Large Scale eScience Networking

For many years, iCAIR has been engaged in multiple cooperative initiatives with the worldwide high-energy physics research (HEP) community. This project focuses on problems related to managing, transporting, and storing extremely large amounts of HEP data. HEP research investigates complex topics related to the fundamental nature of matter, especially the attributes and behavior of the smallest elemental particles.

These scientific investigations are undertaken by collaborative research communities worldwide that use highly sophisticated instrumentation to gather extremely large amounts of data, which then is distributed for analysis worldwide. Primary HEP reference projects include the Large Hadron Collider at CERN in Geneva, Switzerland, which generates more data than any other science project worldwide.

This data is transported to compute sites worldwide, including primary sites (Tier 1) and secondary (Tier 2 and Tier 3), on two major international networks, the Large Hadron Collider Optical Private Network (LHCOPN) and the Large Hadron Collider Open Network Environment, which have core nodes at the StarLight Facility. iCAIR has supported the development of these networks, including core nodes at the StarLight facility, which provides interconnections to national and international networks and a metro area network connecting StarLight to local and national laboratories. Key partners for iCAIR HEP initiatives are the Fermi National Accelerator Laboratory and the Argonne National Laboratory. ICAIR is also participating in current CERN initiatives that include grand challenge data moving planning for the forthcoming High Luminosity LHC (HL-LHC), developing a Network for the Transport of Experimental Data (NOTED) based on AI techniques, and developing a method for optimizing workflows with a packet marking technique.
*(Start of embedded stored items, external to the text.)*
/-- A code of a target has eight bits. -/
theorem qround_lt (fl : Bool) (x : FVal) (ex : Int) : (qround k fl x ex).1 < 256 := by
  have hbin : ∀ k ∈ quantTargets, k.isInt = false → k ≠ .l6 →
      k.signBit = 128 ∧ k.maxBits < 128 ∧ 2 ^ k.efb.2.1 ≤ 128 := by decide
  cases x with
  | nan => exact (by decide : 0 < 256)
  | inf s => exact (by decide : 0 < 256)
  | fin s m e =>
    rw [qround]
    split
    · exact (by decide : 0 < 256)
    · split
      · split
        · exact (by decide : 0 < 256)
        · exact wrapN_lt 8 _
      · rename_i hint
        split
        · exact (roundL6_lt ..).trans (by decide)
        · rename_i hl6
          obtain ⟨hs, hmax, hfr⟩ := hbin k hk (by simpa using hint) hl6
          have hlt := roundBin_lt hs hmax hfr hl6 .rne fl s m (e - ex) false
          show (if (roundBin k .rne true fl s m (e - ex) false).1 = k.signBit then 0 else _) < 256
          split
          · decide
          · exact hlt

theorem quantElem_lt (fl : Bool) (x : FVal) (ex : Int) : (quantElem k fl x ex).1 < 256 := by
  rw [quantElem_eq hk]
  cases x with
  | nan => exact (by decide : 0 < 256)
  | inf s =>
    rw [blockCode]
    split
    · exact (by decide : 0 < 256)
    · exact largestCode_lt k hk _
  | fin s m e =>
    rw [blockCode]
    split
    · exact largestCode_lt k hk _
    · exact qround_lt hk ..

end

end Sys2Proof.Machine

namespace Sys2Proof.Machine

open Sys2Proof Sys2Proof.Claims

/-! ## The 48 codes of vquant (R164) -/

/-- Word l of the codes, four to a lane. -/
def codeWord (codes : List Nat) (l : Nat) : W32 := BitVec.ofNat 32 (codes.getD (4 * l) 0 + codes.getD (4 * l + 1) 0 * 2 ^ 8 +
  codes.getD (4 * l + 2) 0 * 2 ^ 16 + codes.getD (4 * l + 3) 0 * 2 ^ 24)

/-- The bytes of a word put together from four. -/
theorem byteOf32_ofBytes {c0 c1 c2 c3 : Nat} (h0 : c0 < 256) (h1 : c1 < 256) (h2 : c2 < 256) (h3 : c3 < 256) :
    let w := BitVec.ofNat 32 (c0 + c1 * 2 ^ 8 + c2 * 2 ^ 16 + c3 * 2 ^ 24)
    byteOf32 w 0 = c0 ∧ byteOf32 w 1 = c1 ∧ byteOf32 w 2 = c2 ∧ byteOf32 w 3 = c3 := by
  simp only [byteOf32, BitVec.toNat_ofNat]
  omega

theorem byteOf32_codeWord {codes : List Nat} (h : ∀ i, codes.getD i 0 < 256) (l : Nat) {i : Nat} (hi : i < 4) :
    byteOf32 (codeWord codes l) i = codes.getD (4 * l + i) 0 := by
  obtain ⟨hb0, hb1, hb2, hb3⟩ := byteOf32_ofBytes (h (4 * l)) (h (4 * l + 1)) (h (4 * l + 2)) (h (4 * l + 3))
  match i, hi with
  | 0, _ => exact hb0
  | 1, _ => exact hb1
  | 2, _ => exact hb2
  | 3, _ => exact hb3

/-- The lanes that vquant writes: the codes, the scale and zeros. -/
def quantLanes (codes : List Nat) (sc : Nat) : List W32 :=
  (span 0 12).map (codeWord codes) ++ [BitVec.ofNat 32 sc] ++ List.replicate 19 0

theorem length_quantLanes (codes : List Nat) (sc : Nat) : (quantLanes codes sc).length = 32 := rfl

theorem quantLanes_scale (codes : List Nat) (sc : Nat) : (quantLanes codes sc).getD 12 0 = BitVec.ofNat 32 sc := rfl

theorem quantLanes_rest (codes : List Nat) (sc : Nat) : (quantLanes codes sc).drop 13 = List.replicate 19 0 := rfl

theorem quantLanes_code (codes : List Nat) (sc : Nat) {l : Nat} (hl : l < 12) : (quantLanes codes sc).getD l 0 = codeWord codes l := by
  rw [quantLanes, List.append_assoc, List.getD_append _ _ _ _ (by rwa [List.length_map, length_span]), List.getD_eq_getElem?_getD,
    List.getElem?_map, span_eq_range', List.getElem?_range' hl]
  simp

/-- The codes of a block under a scale, with the flags each raises (R70, R164). -/
noncomputable def blockCodes (k : NumFmt) (fl on : Bool) (ex : Int) (xs : List FVal) : List (Nat × FFlags) :=
  xs.map (fun x => if on then blockCode k fl x ex else (0, {}))

theorem blockCodes_lt {k : NumFmt} (hk : k ∈ quantTargets) (fl on : Bool) (ex : Int) (xs : List FVal) (i : Nat) :
    ((blockCodes k fl on ex xs).map Prod.fst).getD i 0 < 256 := by
  rw [List.getD_eq_getElem?_getD, List.getElem?_map, blockCodes, List.getElem?_map]
  cases xs[i]? with
  | none => exact (by decide : 0 < 256)
  | some x =>
    show (if on then blockCode k fl x ex else (0, {})).1 < 256
    split
    · exact quantElem_eq hk fl x ex ▸ quantElem_lt hk fl x ex
    · exact (by decide : 0 < 256)

/-- vquant launches its codes and scale, and the flags (R164). -/
theorem exec_vquant {s : State} {e : Nat} {f : VF} (h : Runs s e) (hg : (atStep s e).preg f.g.toNat = true) {k : NumFmt}
    (hk : k ∈ quantTargets) (hcode : NumFmt.ofCode f.m.toNat = some k) :
    let t := atStep s e
    let q := quantScale k (givenMax k (flushOf t) (laneB t f 0) (laneB t f 1))
    let rs := blockCodes k (flushOf t) q.2.2.2 q.2.1 (blockAt t f)
    exec (.vquant f) s = .next (launches s e ((3, .v (physical t f.d) (quantLanes (rs.map Prod.fst) q.1)) ::
      stickyOf 3 (q.2.2.1 :: rs.map Prod.snd))) := by
  intro t q rs
  unfold exec
  refine tileOp_launches h hg ?_
  rw [semVquant, hcode]
  simp only [blockOf_eq, TCtx.fl_eq, quantM_eq, quantElem_eq hk, stickyOf, List.foldl_cons, FFlags.empty_or, List.foldl_map]
  rfl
With its research partners, iCAIR is participating in several projects addressing infrastructure requirements of astrophysics, especially high-performance networking, including capabilities for supporting specialized research instruments and techniques over international multi-domain research networks. For example, iCAIR collaborates with the international networking research community to prepare for providing communication services for the Square Kilometer Array (SKA), which will have radio telescope sites in Western Australia and South Africa and will generate more data that the LHC, which will have to be distributed worldwide.

iCAIR is also assisting with plans for the Pierre Auger Observatory's Large Synoptic Survey Telescope (LSST), which is being implemented on a mountain in Chile and interconnected by high-capacity international networks. iCAIR also has assisted in developing networking capabilities to support the Sloan Digital Sky Survey, which produces 3D digital astronomical maps.
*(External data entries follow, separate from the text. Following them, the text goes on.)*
/-- `Decode` succeeds exactly with the length and the closed-form value of the varint in its lanes (R402, R408, R409). -/
theorem decodeLanes_eq_ok_iff {L : Lanes} {v : Word} {last : Fin 5} :
    decodeLanes L = .ok v last ↔ TerminatesAt (laneAt L) last.val ∧ v = varintValue (laneAt L) last.val := by
  constructor
  · intro h
    rcases decodeLanes_closedForm (laneAt L) with ⟨k, hterm, hdec⟩ | ⟨-, hdec⟩
    · rw [laneAt_lanes, h] at hdec
      cases hdec
      exact ⟨hterm, rfl⟩
    · rw [laneAt_lanes, h] at hdec
      cases hdec
  · rintro ⟨hterm, rfl⟩
    simpa only [laneAt_lanes] using decodeLanes_of_terminatesAt hterm

/-- `Decode` is malformed exactly when lanes 0..4 all continue (R402, R403). -/
theorem decodeLanes_eq_malformed_iff {L : Lanes} :
    decodeLanes L = .malformed ↔ ∀ j < 5, 128 ≤ (laneAt L j).toNat := by
  cases h : decodeLanes L with
  | malformed =>
    exact iff_of_true rfl (continues_of_decodeLanes_malformed ((congrArg decodeLanes (laneAt_lanes L)).trans h))
  | ok v last =>
    obtain ⟨⟨-, hclear⟩, -⟩ := decodeLanes_eq_ok_iff.1 h
    exact iff_of_false nofun fun hcont => absurd (hcont last.val last.isLt) (Nat.not_le.2 hclear)

/-- Settles O10: lanes 0..4 one by one. -/
theorem malformedExactlyWhenFiveContinue : Obligations.MalformedExactlyWhenFiveContinue := by
  intro L
  rw [decodeLanes_eq_malformed_iff]
  simp only [continues_iff]
  constructor
  · intro h
    exact ⟨h 0 (by decide), h 1 (by decide), h 2 (by decide), h 3 (by decide), h 4 (by decide)⟩
  · rintro ⟨c0, c1, c2, c3, c4⟩ j hj
    interval_cases j
    exacts [c0, c1, c2, c3, c4]

/-- Settles O11: the value that goes with the length is the closed form. -/
theorem lastIsFirstClearLane : Obligations.LastIsFirstClearLane := by
  intro L last
  simp only [decodeLanes_eq_ok_iff, exists_and_left, exists_eq, and_true]

/-! ### The bits of the value -/

/-- The closed form bit by bit: bit `b` is bit `b % 7` of byte `b / 7`, up to the last byte (R407, R409). -/
theorem varintValue_getLsbD (f : Nat → Byte) {k b : Nat} (hk : k < 5) (hb : b < 32) :
    (varintValue f k).getLsbD b = (decide (b / 7 ≤ k) && (f (b / 7)).getLsbD (b % 7)) := by
  have hlane : ∀ i : Fin 5, (shiftedLane (fun j => f j.val) i).getLsbD b =
      (decide (b / 7 = i.val) && (f (b / 7)).getLsbD (b % 7)) := by
    intro i
    rw [shiftedLane_getLsbD _ i b hb]
    by_cases hi : b / 7 = i.val
    · have hlow : 7 * i.val ≤ b := by omega
      have hhigh : b < 7 * i.val + 7 := by omega
      have hbit : b - 7 * i.val = b % 7 := by omega
      simp [hlow, hhigh, hbit, hi]
    · have hout : ¬ (7 * i.val ≤ b ∧ b < 7 * i.val + 7) := by omega
      simp [← Bool.decide_and, hout, hi]
  induction k with
  | zero => simpa [varintValue_zero] using hlane 0
  | succ k ih =>
    rw [← varintValue_or_shiftedLane f hk, BitVec.getLsbD_or, ih (by omega), hlane ⟨k + 1, hk⟩,
      ← Bool.and_or_distrib_right, ← Bool.decide_or]
    simp only [Nat.le_succ_iff]

/-- The payload of a byte `i` of the varint stands in the value from bit `7 i` on, cut at bit 31 (R409). -/
theorem extractLsb'_varintValue (f : Nat → Byte) {k i w : Nat} (hk : k < 5) (hi : i ≤ k) (hw : w ≤ 7)
    (hcut : 7 * i + w ≤ 32) : (varintValue f k).extractLsb' (7 * i) w = (f i).extractLsb' 0 w := by
  apply BitVec.eq_of_getLsbD_eq
  intro b hb
  have hdiv : (7 * i + b) / 7 = i := by omega
  have hmod : (7 * i + b) % 7 = b := by omega
  simp [varintValue_getLsbD f hk (show 7 * i + b < 32 by omega), hb, hdiv, hmod, hi]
Another project was an international collaboration established to develop a space geometric technique - very long baseline interferometry (VLBI), which allows for precise measures of the motions of the Earth. VLBI measures the Earth's orientation by placing it within an inertial reference frame. VLBI is based on radio telescopes. By placing antennae in different locations around the globe, collecting radio waves from distant quasars, and measuring differences in arrival times (with picosecond precision), VLBI methods can measure various movements of the Earth. VLBI techniques require the gathering and distribution of large amounts of data.
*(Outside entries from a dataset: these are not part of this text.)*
-- ==== Sys2Proof/Syntax.lean ====
section
/-! DEFINITION. The commands and events of the part, one constructor of `Instr` for each row of
spec/opcode_table.json, with the named values and message layouts their operands use.

The block has no instruction encoding: the table gives no row any bits. A command is what reaches
the part at one of its four connections, or the passing of a moment that one of its records waits
for (00_scope.md, "The part in its railway"; 95_what_each_step_holds.md). -/

namespace Sys2Proof.Machine

/-- A local track circuit channel, 1 to 12, counted from 0 here. -/
abbrev ChanNo := Fin 12
/-- A lever, 1 to 64, counted from 0 here. -/
abbrev LeverNo := Fin 64
/-- An output: lock outputs 1 to 32 first, then control outputs n as 32 + n (section 2.2). -/
abbrev OutputNo := Fin 48
/-- A time-release timer, 1 to 8, counted from 0 here. -/
abbrev TimerNo := Fin 8
/-- A section end, E1 to E6, counted from 0 here. -/
abbrev EndNo := Fin 6
/-- An expression of the locking table, 1 to 80, counted from 0 here. -/
abbrev ExprNo := Fin 80
/-- A code table entry, 1 to 24, counted from 0 here. -/
abbrev CodeNo := Fin 24
/-- A subscription entry, 1 to 16 (remote track 13 to 28), counted from 0 here. -/
abbrev SubNo := Fin 16
/-- A station address, 1 to 15, as itself; 0 is no station's address. -/
abbrev Addr := Fin 16
/-- A through pair, 1 or 2, counted from 0 here. -/
abbrev PairNo := Fin 2

/-- A track number as conditions and section ends name it: 1 to 12 local, 13 to 28 remote. -/
inductive Track where
  | here (c : ChanNo)
  | far (i : SubNo)
  deriving DecidableEq, Repr

/-- The reported state of a track (section 1.4). -/
inductive TrackState where
  | clear | shunted | occupied | failed
  deriving DecidableEq, Repr

/-- The seven service states (R143). -/
inductive Service where
  | unloaded | loading | loaded | proving | inService | restrictive | lockdown
  deriving DecidableEq, Repr

/-- The switch states (section 7.2). -/
inductive SwitchState where
  | inn | out | inPending
  deriving DecidableEq, Repr

/-- The states of a section (section 6.2). -/
inductive SecState where
  | closed | blocked | clear | occupied
  deriving DecidableEq, Repr

/-- The direction of a section, as seen at its owner (00_scope.md). -/
inductive Direction where
  | none | inward | outward
  deriving DecidableEq, Repr

/-- The positions of a commutator (R99). -/
inductive CommPos where
  | blocked | clear | occupied
  deriving DecidableEq, Repr

/-- The states of a release record (section 6.4). -/
inductive RelState where
  | none | available | consumed
  deriving DecidableEq, Repr

/-- The kinds of a REQUEST (section 11.1). -/
inductive ReqKind where
  | accept | occupy | arrived | cancel
  deriving DecidableEq, Repr

/-- The refusal reasons of R105, in the order of its table, and the two that R126 adds. -/
inductive Reason where
  | notInService | notBlocked | obstruction | noOffer | clearance | homeLever | farSilent
  | releaseHeld | requestPending | fault | lineBusy | lapsed | releaseUsed | notProven | switched
  | offerOutstanding | throughLever
  deriving DecidableEq, Repr

/-- The outcome an ANSWER or an answer echo carries. -/
inductive Outcome where
  | taken
  | refused (r : Reason)
  deriving DecidableEq, Repr

/-- The meanings of the code table (R62), with UNRECOGNISED (R63). -/
inductive Meaning where
  | attention | offer (cls : Nat) | entering | outOfSection | cancel | testing | other | obstruction
  | unrecognised
  deriving DecidableEq, Repr

/-- One section end as an OPEN lists it (section 5.5). -/
structure OpenEntry where
  section_ : Nat
  owner    : Bool
  digest   : Word
  deriving DecidableEq, Repr

/-- One section end as an END REPORT carries it; the commutator is absent where none is fitted. -/
structure EndLine where
  section_      : Nat
  commutator    : Option CommPos
  release       : RelState
  releaseNo     : Nat
  proofComplete : Bool
  deriving DecidableEq, Repr

/-- The answer echo of a SECTION STATE (R85). -/
structure EchoMsg where
  number  : Nat
  outcome : Outcome
  deriving DecidableEq, Repr

/-- The contents of a SECTION STATE (section 5.5). -/
structure StateMsg where
  section_    : Nat
  state       : SecState
  dir         : Direction
  acc         : Nat
  cls         : Option Nat
  obstruction : Bool
  ownerFault  : Bool
  echo        : Option EchoMsg
  deriving DecidableEq, Repr

/-- The contents of an END REPORT (section 5.5). -/
structure ReportMsg where
  service : Service
  switch  : SwitchState
  ends    : List EndLine
  tracks  : List (ChanNo × TrackState)
  deriving DecidableEq, Repr

/-- The contents of a BELL (section 5.5). -/
structure BellMsg where
  section_ : Nat
  overlong : Bool
  relayed  : Bool
  groups   : List Nat
  deriving DecidableEq, Repr

/-- The contents of a REQUEST; the class is 0 unless the kind is ACCEPT. -/
structure RequestMsg where
  section_ : Nat
  number   : Nat
  kind     : ReqKind
  cls      : Nat
  deriving DecidableEq, Repr

/-- The contents of an ANSWER. -/
structure AnswerMsg where
  section_ : Nat
  number   : Nat
  outcome  : Outcome
  deriving DecidableEq, Repr

/-- The contents of an OPEN ACK. -/
structure AckMsg where
  section_ : Nat
  digestsMatch : Bool
  state    : SecState
  dir      : Direction
  deriving DecidableEq, Repr

/-- The eight kinds of telegram (section 5.5), each with its contents. -/
inductive Telegram where
  | opening (entries : List OpenEntry)
  | openAck (m : AckMsg)
  | sectionState (m : StateMsg)
  | endReport (m : ReportMsg)
  | request (m : RequestMsg)
  | answer (m : AnswerMsg)
  | bell (m : BellMsg)
  | failed (sections : List Nat)
  deriving DecidableEq, Repr

/-- The addresses of a received telegram; 0 as destination is every station. -/
structure Header where
  dst : Nat
  src : Nat
  deriving DecidableEq, Repr

/-- The static record kinds (section 8.1), each with its index, save the DIGEST ENTRY. -/
inductive StaticId where
  | station
  | channel (c : ChanNo)
  | lever (l : LeverNo)
  | timer (t : TimerNo)
  | expr (x : ExprNo)
  | code (k : CodeNo)
  | sub (i : SubNo)
  | sectionEnd (e : EndNo)
  | pair (p : PairNo)
  deriving DecidableEq, Repr

/-- A record that carries a check word (the table of section 8.1). -/
inductive RecordId where
  | fixed (r : StaticId)
  | digest (r : StaticId)
  | channel (c : ChanNo)
  | lever (l : LeverNo)
  | collars
  | timer (t : TimerNo)
  | key (e : EndNo)
  | offer (e : EndNo)
  | outstanding (e : EndNo)
  | replay
  | queue
  | stationRec (a : Addr)
  | freshness (e : EndNo)
  | sub (i : SubNo)
  | sectionRec (e : EndNo)
  | mirror (e : EndNo)
  | release (e : EndNo)
  | demand (e : EndNo)
  | switch
  deriving DecidableEq, Repr

/-- A debounced input of the scan chain (R19): closed contacts read as `true`. -/
inductive InputId where
  | leverN (l : LeverNo)
  | leverR (l : LeverNo)
  | commutator (e : EndNo) (p : CommPos)
  | bellKey (e : EndNo)
  | switchKey
  deriving DecidableEq, Repr

/-- What one conversion of a track sense input delivers (section 1.2): a sample of 0 to 1023
counts, or a converter fault. -/
inductive Sample where
  | valid (counts : Fin 1024)
  | fault
  deriving DecidableEq, Repr

/-- What one scan reads from the input latches (section 2.1), one bit for each contact or monitor,
and the expressions that each lane of the evaluator answers wrongly at this scan (R52, R53: the
malfunction of a lane is a physical event, given here as the scan finds it). -/
structure ScanInputs where
  leverN      : BitVec 64
  leverR      : BitVec 64
  monitors    : BitVec 48
  commBlocked : BitVec 6
  commClear   : BitVec 6
  commOccupied : BitVec 6
  keys        : BitVec 6
  switchKey   : Bool
  laneErrA    : BitVec 80
  laneErrB    : BitVec 80
  deriving DecidableEq, Repr

/-- An OPEN or OPEN ACK that may be owed (R86). -/
inductive OwedItem where
  | opening
  | ack (e : EndNo)
  deriving DecidableEq, Repr

end Sys2Proof.Machine

namespace Sys2Proof

open Machine

/-- The commands and events of the part: one constructor for each row of the table. -/
inductive Instr where
  | powerOnReset
  | resetPinAssert
  | memoryTestEnd (passed : Bool)
  | trackSample (c : ChanNo) (x : Sample)
  | referenceUpdate (c : ChanNo) (counts : Fin 1024)
  | dropConfirmed (c : ChanNo) (counts : Fin 1024)
  | pickupConfirmed (c : ChanNo) (counts : Fin 1024)
  | highValueFailure (c : ChanNo) (counts : Fin 1024)
  | converterFailure (c : ChanNo)
  | channelSettled (c : ChanNo) (x : Sample)
  | frameScan (inp : ScanInputs)
  | takenChange (i : InputId)
  | timerExpiry (t : TimerNo)
  | outputReadback (n : OutputNo)
  | lockNotEnergized (n : OutputNo)
  | selfCheck (x : ExprNo)
  | codeEnd (e : EndNo)
  | stuckKey (e : EndNo)
  | holdOffEnd (e : EndNo)
  | offerOutstandingExpiry (e : EndNo)
  | offerRecordExpiry (e : EndNo)
  | bellStrokeStart
  | bellStrokeEnd
  | transmitStart
  | collision
  | transmitSuccess
  | openReceived (h : Header) (entries : List OpenEntry)
  | openAckReceived (h : Header) (m : AckMsg)
  | sectionStateReceived (h : Header) (m : StateMsg)
  | endReportReceived (h : Header) (m : ReportMsg)
  | requestReceived (h : Header) (m : RequestMsg)
  | answerReceived (h : Header) (m : AnswerMsg)
  | bellReceived (h : Header) (m : BellMsg)
  | failedReceived (h : Header) (sections : List Nat)
  | sectionStateRefresh (e : EndNo)
  | endReportRefresh
  | answerEchoExpiry (e : EndNo)
  | owedReoffer (w : OwedItem)
  | endReportStale (a : Addr)
  | sectionStateStale (e : EndNo)
  | requestLapse (e : EndNo)
  | arrivalReleaseWaitEnd (e : EndNo)
  | autoCancelRetry (e : EndNo)
  | demandRetry (e : EndNo)
  | autoArrivalRetry (e : EndNo)
  | scrubVisit (upset : List RecordId)
  | resumePassVisit (upset : List RecordId)
  | timeTick
  | transactionAbort (clocked : List Byte)
  | badCommandFrame (frame : List Byte)
  | loadBegin
  | loadRecord (kind index : Nat) (content : List Byte)
  | loadEnd (digest : Word)
  | loadEndChecksComplete
  | enterService
  | restart
  | setTime (tenths : Nat)
  | setCollars (mask value : BitVec 64)
  | restoreChannel (n : Nat)
  | arrivalRelease (n : Nat)
  | clearSwitchCause
  | repairRecord (kind index : Nat) (content : List Byte)
  | resume
  | readStation
  | readSection (n : Nat)
  | readTrack (n : Nat)
  | readFrame
  | readFault
  | noticeRead
  | registerRead
  | receivedTelegramDiscarded (chars : List Byte) (spoiled : Bool)
  deriving DecidableEq, Repr

end Sys2Proof
end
In addition, iCAIR has also been developing new methods for implementing astrophysical modeling and simulation (on distributed infrastructure based on L1/L2 communication paths on optical fiber) using techniques such as adaptive mesh refinement (AMR).

With multiple national and international partners, iCAIR has been involved in multiple BioInformatics projects, including one that created a Bioinformatics Software Defined Network Exchange (SDX) or BioSDX, which has been designed, deployed, and demonstrated by a multi-organizational research consortium to enable bioinformatics knowledge discovery supported by dynamic networking services. This BioSDX uses precision networking to support precision medicine.

The BioSDX is based on recent technical developments in infrastructure abstraction that enable new tools and services utilizing programmable network infrastructure through high levels of resource virtualization. Combined with the close integration of programmable cloud computing facilities, the BioSDX prototype is an important advance in supporting the new paradigm of data-intensive bioinformatics across multiple disciplines, including computational genomics and precision medicine—those related to advanced medical imaging and high-performance optical networking.

Also, as a participant in the OptIPuter project, iCAIR developed new techniques for supporting the BioInformatics Research Network project (BIRN), sponsored by the National Institutes of Health (NIH). These techniques allow scientists generating multi-gigabyte data objects at diverse locations to locate, correlate, analyze, and visualize them.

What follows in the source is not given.